Bebo porque no soporto mi vida. Se me ha cansado el alma. Se me han cansado los dedos, la mente, el corazón, los pulmones.
Bebo porque cuando lo hago me siento más ligero, se difuminan los contornos insoportables del mundo, olvido por unos momentos el miedo, la frustración, la rabia.
Bebo porque cuando el líquido liberador roza mis labios siento una catarsis que me impulsa a creer, por un instante, que todavía todo es posible o que al menos, todavía algo puede ser posible.
Bebo hasta perder la compostura, hasta que las lágrimas me asaltan, hasta que el dolor sale de mi como un veneno y me deja limpio, por unas horas, del pegajoso influjo del fracaso.
Bebo aunque sé que mi cuerpo se retorcerá de asco y de sed dentro de unas horas. Aunque mi vida quedará en suspenso, sujeta a la resaca, culpable, resignada, arrepentida.
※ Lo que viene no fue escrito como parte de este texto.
@[simp] theorem setEntry_fields (s : State) (o : Owner) (st : ExportState) :
    (s.setEntry o st).station = s.station ∧ (s.setEntry o st).number = s.number ∧
    (s.setEntry o st).config = s.config ∧ (s.setEntry o st).peers = s.peers ∧ (s.setEntry o st).inReset = s.inReset ∧
    (s.setEntry o st).txQueue = s.txQueue ∧ (s.setEntry o st).rxQueue = s.rxQueue ∧
    (s.setEntry o st).outgoing = s.outgoing ∧ (s.setEntry o st).held = s.held ∧
    (s.setEntry o st).nextSequence = s.nextSequence ∧ (s.setEntry o st).line = s.line ∧
    (s.setEntry o st).busSeen = s.busSeen ∧
    (s.setEntry o st).directory = (s.directory.map fun e => if e.owner = o then { e with state := st } else e) ∧
    (s.setEntry o st).answers = s.answers ∧ (s.setEntry o st).nextGeneration = s.nextGeneration ∧
    (s.setEntry o st).refs = s.refs ∧ (s.setEntry o st).slots = s.slots ∧ (s.setEntry o st).backlog = s.backlog ∧
    (s.setEntry o st).patchQueue = s.patchQueue ∧ (s.setEntry o st).walk = s.walk ∧
    (s.setEntry o st).transfer = s.transfer ∧ (s.setEntry o st).commandQueue = s.commandQueue ∧
    (s.setEntry o st).lastSubmit = s.lastSubmit ∧ (s.setEntry o st).command = s.command ∧
    (s.setEntry o st).wanted = s.wanted ∧ (s.setEntry o st).modules = s.modules ∧
    (s.setEntry o st).notices = s.notices ∧ (s.setEntry o st).granted = s.granted ∧
    (s.setEntry o st).runs = s.runs ∧ (s.setEntry o st).mem = s.mem ∧ (s.setEntry o st).freeCount = s.freeCount ∧
    (s.setEntry o st).pending = s.pending :=
  ⟨rfl, rfl, rfl, rfl, rfl, rfl, rfl, rfl, rfl, rfl, rfl, rfl, rfl, rfl, rfl, rfl, rfl, rfl, rfl, rfl, rfl, rfl,
    rfl, rfl, rfl, rfl, rfl, rfl, rfl, rfl, rfl, rfl⟩

@[simp] theorem leaveAnswers_fields (s : State) (g : Owner → Bool) :
    (s.leaveAnswers g).station = s.station ∧ (s.leaveAnswers g).number = s.number ∧
    (s.leaveAnswers g).config = s.config ∧ (s.leaveAnswers g).peers = s.peers ∧
    (s.leaveAnswers g).inReset = s.inReset ∧ (s.leaveAnswers g).txQueue = s.txQueue ∧
    (s.leaveAnswers g).rxQueue = s.rxQueue ∧ (s.leaveAnswers g).outgoing = s.outgoing ∧
    (s.leaveAnswers g).held = s.held ∧ (s.leaveAnswers g).nextSequence = s.nextSequence ∧
    (s.leaveAnswers g).line = s.line.abandon g ∧ (s.leaveAnswers g).busSeen = s.busSeen ∧
    (s.leaveAnswers g).directory = s.directory ∧
    (s.leaveAnswers g).answers = (s.answers.filter fun a => !g a.owner) ∧
    (s.leaveAnswers g).nextGeneration = s.nextGeneration ∧ (s.leaveAnswers g).refs = s.refs ∧
    (s.leaveAnswers g).slots = s.slots ∧ (s.leaveAnswers g).backlog = s.backlog ∧
    (s.leaveAnswers g).patchQueue = s.patchQueue ∧ (s.leaveAnswers g).walk = s.walk ∧
    (s.leaveAnswers g).transfer = s.transfer ∧ (s.leaveAnswers g).commandQueue = s.commandQueue ∧
    (s.leaveAnswers g).lastSubmit = s.lastSubmit ∧ (s.leaveAnswers g).command = s.command ∧
    (s.leaveAnswers g).wanted = s.wanted ∧ (s.leaveAnswers g).modules = s.modules ∧
    (s.leaveAnswers g).notices = s.notices ∧ (s.leaveAnswers g).granted = s.granted ∧
    (s.leaveAnswers g).runs = s.runs ∧ (s.leaveAnswers g).mem = s.mem ∧ (s.leaveAnswers g).freeCount = s.freeCount ∧
    (s.leaveAnswers g).pending = s.pending :=
  ⟨rfl, rfl, rfl, rfl, rfl, rfl, rfl, rfl, rfl, rfl, rfl, rfl, rfl, rfl, rfl, rfl, rfl, rfl, rfl, rfl, rfl, rfl,
    rfl, rfl, rfl, rfl, rfl, rfl, rfl, rfl, rfl, rfl⟩

@[simp] theorem removeWithdrawn_fields (s : State) (k : Key) (g : Half) :
    (s.removeWithdrawn k g).station = s.station ∧ (s.removeWithdrawn k g).number = s.number ∧
    (s.removeWithdrawn k g).config = s.config ∧ (s.removeWithdrawn k g).peers = s.peers ∧
    (s.removeWithdrawn k g).inReset = s.inReset ∧ (s.removeWithdrawn k g).txQueue = s.txQueue ∧
    (s.removeWithdrawn k g).rxQueue = s.rxQueue ∧ (s.removeWithdrawn k g).outgoing = s.outgoing ∧
    (s.removeWithdrawn k g).held = s.held ∧ (s.removeWithdrawn k g).nextSequence = s.nextSequence ∧
    (s.removeWithdrawn k g).line = s.line ∧ (s.removeWithdrawn k g).busSeen = s.busSeen ∧
    (s.removeWithdrawn k g).answers = s.answers ∧ (s.removeWithdrawn k g).nextGeneration = s.nextGeneration ∧
    (s.removeWithdrawn k g).refs = s.refs ∧ (s.removeWithdrawn k g).slots = s.slots ∧
    (s.removeWithdrawn k g).backlog = s.backlog ∧ (s.removeWithdrawn k g).patchQueue = s.patchQueue ∧
    (s.removeWithdrawn k g).walk = s.walk ∧ (s.removeWithdrawn k g).transfer = s.transfer ∧
    (s.removeWithdrawn k g).commandQueue = s.commandQueue ∧ (s.removeWithdrawn k g).lastSubmit = s.lastSubmit ∧
    (s.removeWithdrawn k g).command = s.command ∧ (s.removeWithdrawn k g).wanted = s.wanted ∧
    (s.removeWithdrawn k g).modules = s.modules ∧ (s.removeWithdrawn k g).notices = s.notices ∧
    (s.removeWithdrawn k g).granted = s.granted ∧ (s.removeWithdrawn k g).runs = s.runs ∧
    (s.removeWithdrawn k g).mem = s.mem ∧ (s.removeWithdrawn k g).freeCount = s.freeCount ∧
    (s.removeWithdrawn k g).pending = s.pending :=
  ⟨rfl, rfl, rfl, rfl, rfl, rfl, rfl, rfl, rfl, rfl, rfl, rfl, rfl, rfl, rfl, rfl, rfl, rfl, rfl, rfl, rfl, rfl,
    rfl, rfl, rfl, rfl, rfl, rfl, rfl, rfl, rfl⟩

@[simp] theorem dropPairs_fields (s : State) (g : Key → Pair → Bool) :
    (s.dropPairs g).station = s.station ∧ (s.dropPairs g).number = s.number ∧ (s.dropPairs g).config = s.config ∧
    (s.dropPairs g).peers = s.peers ∧ (s.dropPairs g).inReset = s.inReset ∧ (s.dropPairs g).txQueue = s.txQueue ∧
    (s.dropPairs g).rxQueue = s.rxQueue ∧ (s.dropPairs g).outgoing = s.outgoing ∧ (s.dropPairs g).held = s.held ∧
    (s.dropPairs g).nextSequence = s.nextSequence ∧ (s.dropPairs g).line = s.line ∧
    (s.dropPairs g).busSeen = s.busSeen ∧ (s.dropPairs g).nextGeneration = s.nextGeneration ∧
    (s.dropPairs g).refs = s.refs ∧ (s.dropPairs g).slots = s.slots ∧ (s.dropPairs g).backlog = s.backlog ∧
    (s.dropPairs g).patchQueue = s.patchQueue ∧ (s.dropPairs g).walk = s.walk ∧
    (s.dropPairs g).transfer = s.transfer ∧ (s.dropPairs g).commandQueue = s.commandQueue ∧
    (s.dropPairs g).lastSubmit = s.lastSubmit ∧ (s.dropPairs g).command = s.command ∧
    (s.dropPairs g).wanted = s.wanted ∧ (s.dropPairs g).modules = s.modules ∧ (s.dropPairs g).notices = s.notices ∧
    (s.dropPairs g).granted = s.granted ∧ (s.dropPairs g).runs = s.runs ∧ (s.dropPairs g).mem = s.mem ∧
    (s.dropPairs g).freeCount = s.freeCount ∧ (s.dropPairs g).pending = s.pending :=
  ⟨rfl, rfl, rfl, rfl, rfl, rfl, rfl, rfl, rfl, rfl, rfl, rfl, rfl, rfl, rfl, rfl, rfl, rfl, rfl, rfl, rfl, rfl,
    rfl, rfl, rfl, rfl, rfl, rfl, rfl, rfl⟩

@[simp] theorem setModuleState_fields (s : State) (m : Byte) (st : ModuleState) :
    (s.setModuleState m st).station = s.station ∧ (s.setModuleState m st).number = s.number ∧
    (s.setModuleState m st).config = s.config ∧ (s.setModuleState m st).peers = s.peers ∧
    (s.setModuleState m st).inReset = s.inReset ∧ (s.setModuleState m st).txQueue = s.txQueue ∧
    (s.setModuleState m st).rxQueue = s.rxQueue ∧ (s.setModuleState m st).outgoing = s.outgoing ∧
    (s.setModuleState m st).held = s.held ∧ (s.setModuleState m st).nextSequence = s.nextSequence ∧
    (s.setModuleState m st).line = s.line ∧ (s.setModuleState m st).busSeen = s.busSeen ∧
    (s.setModuleState m st).directory = s.directory ∧ (s.setModuleState m st).answers = s.answers ∧
    (s.setModuleState m st).nextGeneration = s.nextGeneration ∧ (s.setModuleState m st).refs = s.refs ∧
    (s.setModuleState m st).slots = s.slots ∧ (s.setModuleState m st).backlog = s.backlog ∧
    (s.setModuleState m st).patchQueue = s.patchQueue ∧ (s.setModuleState m st).walk = s.walk ∧
    (s.setModuleState m st).transfer = s.transfer ∧ (s.setModuleState m st).commandQueue = s.commandQueue ∧
    (s.setModuleState m st).lastSubmit = s.lastSubmit ∧ (s.setModuleState m st).command = s.command ∧
    (s.setModuleState m st).wanted = s.wanted ∧
    (s.setModuleState m st).modules = (s.modules.map fun x => if x.id = m then { x with state := st } else x) ∧
    (s.setModuleState m st).notices = s.notices ∧ (s.setModuleState m st).granted = s.granted ∧
    (s.setModuleState m st).runs = s.runs ∧ (s.setModuleState m st).mem = s.mem ∧
    (s.setModuleState m st).freeCount = s.freeCount ∧ (s.setModuleState m st).pending = s.pending :=
  ⟨rfl, rfl, rfl, rfl, rfl, rfl, rfl, rfl, rfl, rfl, rfl, rfl, rfl, rfl, rfl, rfl, rfl, rfl, rfl, rfl, rfl, rfl,
    rfl, rfl, rfl, rfl, rfl, rfl, rfl, rfl, rfl, rfl⟩

@[simp] theorem removeModule_fields (s : State) (m : Byte) :
    (s.removeModule m).station = s.station ∧ (s.removeModule m).number = s.number ∧
    (s.removeModule m).config = s.config ∧ (s.removeModule m).peers = s.peers ∧
    (s.removeModule m).inReset = s.inReset ∧ (s.removeModule m).txQueue = s.txQueue ∧
    (s.removeModule m).rxQueue = s.rxQueue ∧ (s.removeModule m).outgoing = s.outgoing ∧
    (s.removeModule m).held = s.held ∧ (s.removeModule m).nextSequence = s.nextSequence ∧
    (s.removeModule m).line = s.line ∧ (s.removeModule m).busSeen = s.busSeen ∧
    (s.removeModule m).directory = s.directory ∧ (s.removeModule m).answers = s.answers ∧
    (s.removeModule m).nextGeneration = s.nextGeneration ∧ (s.removeModule m).refs = s.refs ∧
    (s.removeModule m).slots = s.slots ∧ (s.removeModule m).backlog = s.backlog ∧
    (s.removeModule m).patchQueue = s.patchQueue ∧ (s.removeModule m).walk = s.walk ∧
    (s.removeModule m).transfer = s.transfer ∧ (s.removeModule m).commandQueue = s.commandQueue ∧
    (s.removeModule m).lastSubmit = s.lastSubmit ∧ (s.removeModule m).command = s.command ∧
    (s.removeModule m).wanted = s.wanted ∧
    (s.removeModule m).modules = (s.modules.filter fun x => decide (x.id ≠ m)) ∧
    (s.removeModule m).notices = s.notices ∧ (s.removeModule m).granted = s.granted ∧
    (s.removeModule m).runs = s.runs ∧ (s.removeModule m).mem = s.mem ∧ (s.removeModule m).freeCount = s.freeCount ∧
    (s.removeModule m).pending = s.pending :=
  ⟨rfl, rfl, rfl, rfl, rfl, rfl, rfl, rfl, rfl, rfl, rfl, rfl, rfl, rfl, rfl, rfl, rfl, rfl, rfl, rfl, rfl, rfl,
    rfl, rfl, rfl, rfl, rfl, rfl, rfl, rfl, rfl, rfl⟩

@[simp] theorem forTransfers_fields (s : State) (env : Env) :
    (s.forTransfers env).station = s.station ∧ (s.forTransfers env).number = s.number ∧
    (s.forTransfers env).config = s.config ∧ (s.forTransfers env).peers = s.peers ∧
    (s.forTransfers env).inReset = s.inReset ∧ (s.forTransfers env).txQueue = s.txQueue ∧
    (s.forTransfers env).rxQueue = s.rxQueue ∧ (s.forTransfers env).outgoing = s.outgoing ∧
    (s.forTransfers env).held = s.held ∧ (s.forTransfers env).nextSequence = s.nextSequence ∧
    (s.forTransfers env).line = s.line ∧ (s.forTransfers env).busSeen = s.busSeen ∧
    (s.forTransfers env).directory = s.directory ∧ (s.forTransfers env).answers = s.answers ∧
    (s.forTransfers env).nextGeneration = s.nextGeneration ∧ (s.forTransfers env).refs = s.refs ∧
    (s.forTransfers env).slots = s.slots ∧ (s.forTransfers env).backlog = s.backlog ∧
    (s.forTransfers env).patchQueue = s.patchQueue ∧ (s.forTransfers env).walk = s.walk ∧
    (s.forTransfers env).transfer = s.transfer ∧ (s.forTransfers env).commandQueue = s.commandQueue ∧
    (s.forTransfers env).lastSubmit = s.lastSubmit ∧ (s.forTransfers env).command = s.command ∧
    (s.forTransfers env).wanted = s.wanted ∧ (s.forTransfers env).modules = s.modules ∧
    (s.forTransfers env).notices = s.notices ∧ (s.forTransfers env).granted = s.granted ∧
    (s.forTransfers env).runs = s.runs ∧ (s.forTransfers env).mem = s.mem.afterStores env.stores ∧
    (s.forTransfers env).freeCount = s.freeCount ∧ (s.forTransfers env).pending = s.pending :=
  ⟨rfl, rfl, rfl, rfl, rfl, rfl, rfl, rfl, rfl, rfl, rfl, rfl, rfl, rfl, rfl, rfl, rfl, rfl, rfl, rfl, rfl, rfl,
    rfl, rfl, rfl, rfl, rfl, rfl, rfl, rfl, rfl, rfl⟩

@[simp] theorem spoilWord_fields (s : State) (a : Nat) :
    (s.spoilWord a).station = s.station ∧ (s.spoilWord a).number = s.number ∧ (s.spoilWord a).config = s.config ∧
    (s.spoilWord a).peers = s.peers ∧ (s.spoilWord a).inReset = s.inReset ∧ (s.spoilWord a).txQueue = s.txQueue ∧
    (s.spoilWord a).rxQueue = s.rxQueue ∧ (s.spoilWord a).outgoing = s.outgoing ∧ (s.spoilWord a).held = s.held ∧
    (s.spoilWord a).nextSequence = s.nextSequence ∧ (s.spoilWord a).line = s.line ∧
    (s.spoilWord a).busSeen = s.busSeen ∧ (s.spoilWord a).directory = s.directory ∧
    (s.spoilWord a).answers = s.answers ∧ (s.spoilWord a).nextGeneration = s.nextGeneration ∧
    (s.spoilWord a).refs = s.refs ∧ (s.spoilWord a).slots = s.slots ∧ (s.spoilWord a).backlog = s.backlog ∧
    (s.spoilWord a).patchQueue = s.patchQueue ∧ (s.spoilWord a).walk = s.walk ∧
    (s.spoilWord a).transfer = s.transfer ∧ (s.spoilWord a).commandQueue = s.commandQueue ∧
    (s.spoilWord a).lastSubmit = s.lastSubmit ∧ (s.spoilWord a).command = s.command ∧
    (s.spoilWord a).wanted = s.wanted ∧ (s.spoilWord a).modules = s.modules ∧ (s.spoilWord a).notices = s.notices ∧
    (s.spoilWord a).granted = s.granted ∧ (s.spoilWord a).runs = s.runs ∧
    (s.spoilWord a).mem = s.mem.setWord a (Config.unknownWord s.freeCount) ∧
    (s.spoilWord a).freeCount = s.freeCount + 1 ∧ (s.spoilWord a).pending = s.pending :=
  ⟨rfl, rfl, rfl, rfl, rfl, rfl, rfl, rfl, rfl, rfl, rfl, rfl, rfl, rfl, rfl, rfl, rfl, rfl, rfl, rfl, rfl, rfl,
    rfl, rfl, rfl, rfl, rfl, rfl, rfl, rfl, rfl, rfl⟩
Bebo aunque mañana me convenceré de ser más fuerte y planearé maneras de librarme y rescatarme del infierno. Pero según pasen las horas encontraré justificaciones nuevas que me avalen y me lleven de nuevo hacia las voces estancadas del silencio, hacia la partitura incontestable del horror, hacia la sempiterna botella anhelante, tentadora, salvadora.
Bebo porque dentro de ese líquido dorado sobrevive la promesa de una fe que soy capaz de ver pero que cuanto más avanzo hacia ella, más lejana me parece.
Bebo porque a pesar de todo, aún no me he dado por vencido.